Benjamin Foster

Benjamin Foster
Wm M Laffan Professor of Assyriology & Babylonian Literature
203-432-6715
320 York St, New Haven, CT 06511-3627

Benjamin R. Foster (A.B. Princeton, 1968; M.A. 1973, M.Phil. 1974, Ph.D. 1975, Yale), Laffan Professor of Assyriology and Babylonian Literature and Curator of the Yale Babylonian Collection, was appointed to the Yale faculty in 1975. His research interests focus on two main areas: Mesopotamia, especially Akkadian, literature, and the social and economic history of Mesopotamia.

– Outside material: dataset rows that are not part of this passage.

-- ==== Sys2Proof/Config.lean ====
section
/-!
DEFINITION. The parameters of 00_scope.md R8: the fixed constants of the block, and the record of the
OPEN parameters. A value of `Params` is held in the machine's state as read-only data, so that whatever
is stated of every state is stated of every value of the OPEN parameters (log 1).
-/
namespace Sys2Proof

/-- The OPEN parameters of R8 (decisions D6, D7, D8). -/
structure Params where
  /-- PROTO_W: bits of the protocol operand. -/
  protoW : Nat
  /-- SIZE_W: bits of the size operand. -/
  sizeW : Nat
  /-- DIGEST_MAX_LEN: the longest DIGEST message in bytes; `none` is "unbounded". -/
  digestMaxLen : Option Nat
  deriving DecidableEq, Repr

/-- The limits R8 puts on the OPEN parameters: PROTO_W at least 1, SIZE_W at least 6, DIGEST_MAX_LEN at
least 4 or unbounded. -/
def Params.wf (P : Params) : Bool :=
  decide (1 ≤ P.protoW) && decide (6 ≤ P.sizeW) && P.digestMaxLen.all (fun n => decide (4 ≤ n))

namespace Config

/-- TFA_GEN: the generator of the computed checksum (R8, R118). -/
def tfaGen : Byte := 0x31#8

/-- TFA_KEY: the initial key of the computed checksum (R8, R118). -/
def tfaKey : Byte := 0xF4#8

/-- TEMP_OFFSET (R8, R113), as the 13-bit number the subtraction of R116 uses. -/
def tempOffset : BitVec 13 := 500#13

/-- TEMP_SCALE (R8): tenths per degree; the division is the host's (R108). -/
def tempScale : Nat := 10

/-- The values of the OPEN parameters in `State.reset`. DESIGN CHOICE (log 1, unsafe): the spec gives none.
64 bits is the width of the widest operand the spec fixes, and "unbounded" is the source's "any byte
sequence". `State.resetOf` takes any other values. -/
def resetParams : Params := { protoW := 64, sizeW := 64, digestMaxLen := none }

end Config
end Sys2Proof
end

His current research includes the history of Oriental scholarship in Europe and the United States, for which various preliminary essays have appeared, and The Age of Agade, a general study of the Akkadian period. His teaching experience includes all periods and text types of Sumerian and Akkadian and all periods of Mesopotamian history, as well as the history of the medieval and modern Middle East.

Select Publications: 

In the area of Akkadian literature, he is author of Before the Muses (1993, 1996), a two-volume anthology of annotated translations from Akkadian literature of all periods (revised edition 2004). An abridged, paperback version of this work appeared as From Distant Days (1995). He translated the Akkadian Epic of Gilgamesh for the Norton Critical Editions series, The Epic of Gilgamesh (2001), and is author of Akkadian Literature of the Late Period (2007), as well as twenty or more articles on various aspects of Akkadian literature.

In the area of history, especially social and economic history, he is author of two books, Umma in the Sargonic Period (1982) and Administration and Use of Institutional Land in Sargonic Sumer (1982), as well as about forty articles, most of them dealing with the third millennium B.C.E. He is also active in the publication of primary source material, including one book, Sargonic Tablets from Telloh in the Istanbul Archaeological Museum (1982), and about twenty articles of text publications.

He is co-author, with Karen Foster and Patty Gerstenblith, of Iraq Beyond the Headlines: History, Archaeology, and War (2005), a history of Iraq from earliest times to the present.

In addition, he is author of four small monographs and translations, various brief philological notes, and about seventy book reviews. His current research includes a history of oriental scholarship in the United States, of which preliminary studies have appeared in periodicals. His teaching experience includes all periods and text types of Sumerian and Akkadian and all periods of Mesopotamian history from the fourth millennium B.C.E. to the Muslim conquest.